Headline Fail of the Week

In perhaps one of the most egregious examples of the “Republicans pounce” genre, NBC News reported, “NBC Senate staffer alleged by conservative outlets to have had sex in a hearing room is no longer employed.”

It’s unclear why NBC sought to blame conservatives for the story of a legislative aide to Senator Ben Cardin (D., Md.) filming himself having sex in the Hart Senate Office Building hearing room.

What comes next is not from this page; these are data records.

theorem State.semFree_keeps {u : State} {s : State} {x1 : Nat} (h_s : Keeps u s) : Keeps u (State.semFree s x1) := by
  unfold State.semFree
  repeat' first
    | (with_reducible first
        | assumption | refine State.afterExt_keeps ?_ | refine State.wrBits_keeps ?_)
    | fail_if_no_progress with_reducible refine Keeps.of_mk ?_

theorem State.dropMarked_keeps {u : State} {s : State} {c : CoreIx} {g : Seg}
    (h_s : Keeps u s) : Keeps u (State.dropMarked s c g) := by
  unfold State.dropMarked
  repeat' first
    | (with_reducible first
        | assumption | refine State.fenceRecord_keeps ?_ | refine State.semFree_keeps ?_ | refine foldl_keeps ?_ ?_
        | refine foldl_snd_keeps ?_ ?_ | refine ite_keeps ?_ ?_ | intro _)
    | dsimp only | split
    | fail_if_no_progress with_reducible refine Keeps.of_mk ?_

theorem State.wipeSeg_keeps {u : State} {s : State} {c : CoreIx} {g : Seg} (h_s : Keeps u s) : Keeps u (State.wipeSeg s c g) := by
  unfold State.wipeSeg
  repeat' first
    | (with_reducible first
        | assumption | refine State.dropQueue_keeps ?_ | refine State.dropColl_keeps ?_ | refine State.dropUnits_keeps ?_
        | refine State.dropEngines_keeps ?_ | refine State.pushPool_keeps ?_ | refine State.pushFrame_keeps ?_
        | refine State.dropRemote_keeps ?_ | refine State.dropMarked_keeps ?_ | refine State.modCore_keeps ?_
        | refine State.showOutq_keeps ?_ | refine State.put_keeps ?_ | refine State.bump_keeps ?_ | refine foldl_keeps ?_ ?_
        | refine foldl_snd_keeps ?_ ?_ | intro _)
    | fail_if_no_progress with_reducible refine Keeps.of_mk ?_

theorem State.beat_keeps {u : State} {s : State} {c : CoreIx} (h_s : Keeps u s) : Keeps u (State.beat s c) := by
  unfold State.beat
  repeat' first
    | (with_reducible first
        | assumption | refine State.put_keeps ?_ | refine State.bump_keeps ?_)
    | fail_if_no_progress with_reducible refine Keeps.of_mk ?_

theorem State.killCtx_keeps {u : State} {s : State} {c : CoreIx} {g : Seg} {cause : Nat} {next : Option Nat}
    (h_s : Keeps u s) : Keeps u (State.killCtx s c g cause next) := by
  unfold State.killCtx
  repeat' first
    | (with_reducible first
        | assumption | refine State.wrBits_keeps ?_ | refine State.ctxBump_keeps ?_ | refine State.ctxSetBoundaryKills_keeps ?_
        | refine State.haltCtx_keeps ?_ | refine State.raise_keeps ?_ | refine State.ctxSetState_keeps ?_ | refine ite_keeps ?_ ?_)
    | dsimp only | split
    | fail_if_no_progress with_reducible refine Keeps.of_mk ?_

theorem State.seqState_keeps {u : State} {s : State} {c : CoreIx} {v : Nat} (h_s : Keeps u s) : Keeps u (State.seqState s c v) := by
  unfold State.seqState
  repeat' first
    | (with_reducible first
        | assumption | refine State.put_keeps ?_)
    | fail_if_no_progress with_reducible refine Keeps.of_mk ?_

theorem State.notePause_keeps {u : State} {s : State} {c : CoreIx} {g : Seg} (h_s : Keeps u s) : Keeps u (State.notePause s c g) := by
  unfold State.notePause
  repeat' first
    | (with_reducible first
        | assumption | refine State.modPart_keeps ?_ | refine ite_keeps ?_ ?_ | intro _)
    | dsimp only | split
    | fail_if_no_progress with_reducible refine Keeps.of_mk ?_

theorem State.enqueueDry_keeps {u : State} {s : State} {c : CoreIx} {k : Nat} {what : OutKind}
    (h_s : Keeps u s) : Keeps u (State.enqueueDry s c k what) := by
  unfold State.enqueueDry
  repeat' first
    | (with_reducible first
        | assumption | refine State.showOutq_keeps ?_ | refine State.modPart_keeps ?_ | refine id_keeps ?_ | intro _)
    | fail_if_no_progress with_reducible refine Keeps.of_mk ?_

theorem State.stashNow_keeps {u : State} {s : State} {c : CoreIx} {k : Nat} {off : Nat} {bs : List Byte}
    (h_s : Keeps u s) : Keeps u (State.stashNow s c k off bs) := by
  unfold State.stashNow
  repeat' first
    | (with_reducible first
        | assumption | refine State.fenceNote_keeps ?_ | refine State.wrBytes_keeps ?_ | refine State.modSeg_keeps ?_
        | refine State.enqueueDry_keeps ?_ | refine State.modPart_keeps ?_ | refine ite_keeps ?_ ?_ | intro _)
    | dsimp only | split
    | fail_if_no_progress with_reducible refine Keeps.of_mk ?_

theorem State.pauseDry_keeps {u : State} {s : State} {c : CoreIx} {g : Seg} (h_s : Keeps u s) : Keeps u (State.pauseDry s c g) := by
  unfold State.pauseDry
  repeat' first
    | (with_reducible first
        | assumption | refine State.notePause_keeps ?_ | refine State.stashNow_keeps ?_)
    | dsimp only | split
    | fail_if_no_progress with_reducible refine Keeps.of_mk ?_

“On Friday, The Daily Caller, a conservative news outlet, published what it said was video showing a congressional staffer having ‘sex with an unknown man in the Senate hearing room.’ It added that the video was shared ‘in a private group for gay men in politics.’”

Media Misses

— Austin Ahlman, a reporter at Open Markets Institute, claimed that the Cardin staffer at the center of the aforementioned video scandal (he has since been fired) was “subjected to revenge porn by conservative media … because he said “free Palestine” to a member of congress who called for genocide…”

— NR’s Phil Klein aptly called out the faulty logic behind a viral gun-control ad.

— This super-viral Trump “quote” was too good to be true:

 

— The Associated Press chose not to name the suspect who is accused of murdering Detroit synagogue president Samantha Woll “because it’s unclear if he has a lawyer who can speak on his behalf.” Other outlets, however, including the Daily Beast and NBC, have identified the alleged killer at Michael Manuel Jackson-Bolanos.